Продавщица смотрела на меня двояко. Доход я ей приносил, но мои застольные гвардейцы отличились. Она уже знала, что в моем доме появились не мои дрова, лопата, ведра.
— Это, конечно, не сами они — Генат.
— Все верну, — отвечал я и взмолился: — Кто они, откуда?
— Говорят: мозговая коммуна нового типа. Вредное производство, выдайте за вредность молочка от бешеного бычка. Приходят и хором, как на митинге: «Мы пьем и сидя, пьем и стоя, а потому пьем без простоя». Были же нормальные. Что-то у них сбилось. А вы сами с ними участвуете, чем кончится? Еще быстрее загонят.
— В гроб?
— А вы думаете, куда?
Когда расплачивался, заметил, что крупных бумажек среди других поубавилось. Естественно — вчера же было чеши-маши на все гроши, размахал. Домой сразу не пошел, ходил по пустынной улице. Пару раз сильно растер снегом лицо, охладил и голову, и затылок. Может, уехать? А то какой-то сюрреализм.

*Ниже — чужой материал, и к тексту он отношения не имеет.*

/-! ### Any number of reads (R163, R212) -/

/-- `n` reads respond with the first `n` unread samples, attenuated, and with 0 past the last of them. -/
theorem runCommands_readOnes (n : Nat) {s : State} (hf : s.fault = none) (ho : s.ring.isOpen = true)
    (hc : s.ring.cap ≠ 0#32) (hn : s.ring.CanRead n) :
    ∃ (u : State) (current remain : Counter), runCommands (List.replicate n .readOne) s = some u ∧ u.fault = none ∧
      u.ring = { s.ring with current := current, remain := remain } ∧
      current.toNat = s.ring.current.toNat + min n s.ring.remain.toNat ∧
      remain.toNat = s.ring.remain.toNat - n ∧
      u.consumer.output = s.consumer.output ++
        (List.range n).map fun j => sext32 (s.ring.attenuate (s.ring.unread[j]?.getD 0#16)) := by
  induction n generalizing s with
  | zero => exact ⟨s, _, _, rfl, hf, rfl, by simp, by simp, by simp⟩
  | succ n ih =>
    have hring : s.afterRead.ring = s.ring.afterRead := State.respond_ring _ _
    have hkeep := s.ring.afterRead_eq
    have hunread := Ring.afterRead_unread hn
    have hcurrent := Ring.afterRead_current_toNat hn
    have hremain := s.ring.afterRead_remain_toNat
    obtain ⟨u, current, remain, hrun, hfault, hu, hcur, hrem, hout⟩ := ih (s := s.afterRead) hf
      (by rw [hring, hkeep]; exact ho) (by rw [hring, hkeep]; exact hc) (hring ▸ hn.afterRead)
    rw [hring] at hu hcur hrem hout
    refine ⟨u, current, remain, (runCommands_readOne _ hf ho hc hn).trans hrun, hfault, ?_, by omega, by omega, ?_⟩
    · rw [hu, hkeep]
    · have hatt : s.ring.afterRead.attenuate = s.ring.attenuate := by rw [hkeep]; rfl
      rw [hout, State.afterRead_output, List.append_assoc, hatt, hunread, List.range_succ_eq_map]
      simp [Ring.nextUnread, Function.comp_def, List.head?_eq_getElem?]

/-- A silent ring has only zeros to read. -/
theorem Ring.silenced_unread (r : Ring) : r.silenced.unread = List.replicate r.cap.toNat 0#16 := by
  have hat : ∀ p, r.silenced.at p = 0#16 := fun _ => rfl
  simp only [Ring.unread, r.silenced_remain_toNat, hat, List.map_const', List.length_range]

/-- Settles O50: after BUF_FILL_SILENT a read finds a zero or nothing (`runCommands_readOnes`), and either is answered
with 0. -/
theorem fillSilentThenReadsReturnSilence : Obligations.FillSilentThenReadsReturnSilence := by
  intro s k hf ho hc
  have hremain := s.ring.silenced_remain_toNat
  have hcanRead : s.ring.silenced.CanRead k := by
    have hcurrent : s.ring.silenced.current.toNat = 0 := rfl
    have hcap := s.ring.cap.isLt
    unfold Ring.CanRead counterMax
    omega
  obtain ⟨t, current, remain, hrun, -, ht, hcur, hrem, hout⟩ := runCommands_readOnes k
    (s := ({ s with port := .producer } : State).setRing s.ring.silenced) hf ho hc hcanRead
  have hzero : ∀ j, s.ring.silenced.unread[j]?.getD 0#16 = 0#16 := fun j => by
    rw [s.ring.silenced_unread, List.getElem?_replicate]
    split <;> rfl
  refine ⟨t, (runCommands_bufFillSilent _ hf ho).trans hrun, hout.trans ?_, ?_, ?_⟩
  · simp only [State.setRing_ring, hzero, Ring.attenuate_zero, List.map_const', List.length_range]
    rfl
  · rw [ht, hrem, State.setRing_ring, hremain]
  · rw [ht, hcur, State.setRing_ring, hremain]
    exact Nat.zero_add _

theorem runCommands_append (is js : List Instr) (s : State) :
    runCommands (is ++ js) s = (runCommands is s).bind (runCommands js) := by
  induction is generalizing s with
  | nil => rfl
  | cons i is ih =>
    rw [List.cons_append, runCommands_cons_eq_bind, runCommands_cons_eq_bind i is]
    cases runCommands [i] s with
    | none => rfl
    | some t => exact ih t

/-- The commands a CALLBACK assembles to (R97). -/
theorem assemble_callback (c : Config) :
    (callback c).filterMap assemble = List.replicate c.cbLen .readOne ++ [.callbackDone] := by
  rw [callback, List.filterMap_append, List.filterMap_replicate]
  rfl

/-- Settles O51: a CALLBACK is its reads (`runCommands_readOnes`), which keep the ring open and `called` as it was, and
one CALLBACK_DONE. -/
theorem callbackReadsItsBlockAndCountsOnce : Obligations.CallbackReadsItsBlockAndCountsOnce := by
  intro s hf ho hc hcur hcalled
  have hcanRead : s.ring.CanRead s.cfg.cbLen :=
    (Nat.add_le_add_left (min_le_left _ _) _).trans hcur
  obtain ⟨u, current, remain, hreads, hufault, hu, hcurrent, -, hout⟩ :=
    runCommands_readOnes s.cfg.cbLen hf ho hc hcanRead
  obtain ⟨called, hdone, hcount⟩ := callbackDoneCountsOneCallback { u with port := .consumer } rfl
    (by rw [hu]; exact ho) (by rw [hu]; exact hcalled)
  refine ⟨{ u with port := .consumer, ring := { u.ring with called := called } }, ?_, ?_, ?_, ?_⟩
  · rw [assemble_callback, runCommands_append, hreads]
    exact runCommands_cons hdone hufault
  · rw [hu] at hcount
    exact hcount
  · rw [hout, List.length_append, List.length_map, List.length_range]
  · rw [hu, hcurrent, Nat.add_sub_cancel_left]

/-! ### The paced ring is a queue (R184) -/

/-- Two positions less than a capacity apart name different indices. -/
theorem mod_ne_of_lt_of_lt_add {a b cap : Nat} (hab : a < b) (hb : b < a + cap) : b % cap ≠ a % cap := by
  intro h
  have hdiff := Nat.sub_mod_eq_zero_of_mod_eq h
  rw [Nat.mod_eq_of_lt (by omega)] at hdiff
  omega

/-- An append within the capacity puts its samples after those unread, on indices of their own. -/
theorem Ring.stored_tail_unread {r : Ring} {samples : List Sample} (hwf : r.data.wf = true)
    (hn : r.remain.toNat + samples.length ≤ r.cap.toNat) :
    (r.stored (r.tail % r.cap.toNat) samples).unread = r.unread ++ samples := by
  have hremain : (r.stored (r.tail % r.cap.toNat) samples).remain.toNat = r.remain.toNat + samples.length :=
    Ring.stored_remain_toNat _ (by have := r.cap.isLt; unfold counterMax; omega)
  have hold : ∀ j ∈ List.range r.remain.toNat,
      (r.stored (r.tail % r.cap.toNat) samples).at (r.current.toNat + j) = r.at (r.current.toNat + j) := by
    intro j hj
    refine Ring.read_stored_other r.tail hwf fun k hk => ?_
    have hj := List.mem_range.1 hj
    exact mod_ne_of_lt_of_lt_add (by unfold Ring.tail; omega) (by unfold Ring.tail; omega)
  have hnew : ∀ j (hj : j < samples.length),
      (r.stored (r.tail % r.cap.toNat) samples).at (r.tail + j) = samples[j] := by
    intro j hj
    have hread := Ring.read_stored_last r.tail hwf hj fun l hjl hl =>
      mod_ne_of_lt_of_lt_add (by omega) (by omega)
    rw [List.getElem?_eq_getElem hj] at hread
    exact (Option.some.inj hread).symm
  have hcurrent : (r.stored (r.tail % r.cap.toNat) samples).current = r.current := rfl
  rw [Ring.unread, hremain, hcurrent, List.range_add, List.map_append, List.map_congr_left hold, List.map_map]
  congr 1
  refine List.ext_getElem (by simp) fun j _ hj => ?_
  simpa [Ring.tail, Nat.add_assoc] using hnew j hj

/-- A read of a queue takes its first sample, or answers 0 where there is none. -/
theorem queueRun_none (cap : Nat) (ops : List (Option (List Sample))) (q : List Sample) :
    queueRun cap (none :: ops) q =
      (queueRun cap ops q.tail).map fun r => (q.head?.getD 0#16 :: r.1, r.2) := by
  cases q <;> rfl

theorem queueRun_append {cap : Nat} {samples : List Sample} {ops : List (Option (List Sample))} {q : List Sample}
    {result : List Sample × List Sample} (h : queueRun cap (some samples :: ops) q = some result) :
    q.length + samples.length ≤ cap ∧ queueRun cap ops (q ++ samples) = some result := by
  rw [queueRun] at h
  split at h
  · exact ⟨‹_›, h⟩
  · cases h

/-- Settles O52, by induction on the operations: an append puts its samples behind those unread
(`Ring.stored_tail_unread`), a read takes the first of them (`Ring.afterRead_unread`). -/
theorem pacedRingIsAQueue : Obligations.PacedRingIsAQueue := by
  intro ops
  induction ops with
  | nil =>
    intro s out q _ _ _ _ hpaced _ hq
    cases hq
    exact ⟨s, rfl, by simp, rfl, hpaced⟩
  | cons op ops ih =>
    intro s out q hf ho hc hwf hpaced hcur hq
    rw [List.length_cons] at hcur
    cases op with
    | some samples =>
      obtain ⟨hfits, hrest⟩ := queueRun_append hq
      rw [Ring.unread_length] at hfits
      have hn : s.ring.remain.toNat + samples.length ≤ counterMax := by
        have := s.ring.cap.isLt
        unfold counterMax
        omega
      have hpaced' : (s.ring.stored (s.ring.tail % s.ring.cap.toNat) samples).paced :=
        (Ring.stored_remain_toNat _ hn).trans_le hfits
      obtain ⟨t, hrun, hout, hunread, hpacedt⟩ := ih
        (({ s with port := .producer } : State).setRing (s.ring.stored (s.ring.tail % s.ring.cap.toNat) samples))
        out q hf ho hc (Memory.storeWrapped_wf _ _ _ _ _ hwf) hpaced' (Nat.le_of_succ_le hcur)
        ((congrArg _ (Ring.stored_tail_unread hwf hfits)).trans hrest)
      exact ⟨t, (runCommands_bufAppend _ hf (payloadReserved_eq_false (.inr rfl)) ho hc hn).trans hrun, hout, hunread,
        hpacedt⟩
    | none =>
      rw [queueRun_none, Option.map_eq_some_iff] at hq
      obtain ⟨⟨out', q'⟩, hrest, hresult⟩ := hq
      cases hresult
      have hcanRead : s.ring.CanRead (ops.length + 1) :=
        (Nat.add_le_add_left (min_le_left _ _) _).trans hcur
      have hring : s.afterRead.ring = s.ring.afterRead := State.respond_ring _ _
      have hkeep := s.ring.afterRead_eq
      have hcurrent := Ring.afterRead_current_toNat hcanRead
      have hremain := s.ring.afterRead_remain_toNat
      obtain ⟨t, hrun, hout, hunread, hpacedt⟩ := ih s.afterRead out' q' hf
        (by rw [hring, hkeep]; exact ho) (by rw [hring, hkeep]; exact hc) (by rw [hring, hkeep]; exact hwf)
        (by rw [hring, Ring.paced, hremain, hkeep]; exact (Nat.sub_le _ _).trans hpaced)
        (by rw [hring]; omega)
        (by rw [hring, Ring.afterRead_unread hcanRead, hkeep]; exact hrest)
      refine ⟨t, (runCommands_readOne _ hf ho hc hcanRead).trans hrun, ?_, hunread, hpacedt⟩
      have hatt : s.ring.afterRead.attenuate = s.ring.attenuate := by rw [hkeep]; rfl
      rw [hout, State.afterRead_output, hring, hatt, List.append_assoc]
      rfl

end Sys2Proof.Machine
end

Коммунары курили и хлестали откуда-то взявшуюся самогонку.
— Пьем в ритме нон-стоп. Махнешь?
— Воздержусь.
— Хвалю за решимость, — одобрил Ильич. — «Держусь» и «воздержусь» — это разное. Не пить — это одно, а не хотеть пить — это вершина силы воли. Смотри: благодетель и благодатель. Не все же равно — делать благо или его давать. А прЕзирать или прИзирать? Это пропасть между понятиями. «Призри на нас и не презри». Да, по грехам нашим побеждаеми ничим же, кроме как опивством без меры и объядением без сытости, дымоглотством окаянным, терпим посему зело недостачу смысла.
— Закрой хлеборезку, — велел ему Аркаша.
Я жестко посмотрел на Аркашу. Он понял, приложил руку к непокрытой голове: мол, извиняюсь.
— Про хлеборезку — это жаргон, — объяснил Ильич. — Устами Аркадия глаголет жаргонная современность. Жаргоны ворвались в язык как морские пираты. Но это для языка не страшно. Ибо вернется понимание, что не материя, а Дух и Слово первичны. Но — Слово, а не брехучесть разного эха. Трещит демагог, но ему веры нет. Русский язык — язык Богослужебный…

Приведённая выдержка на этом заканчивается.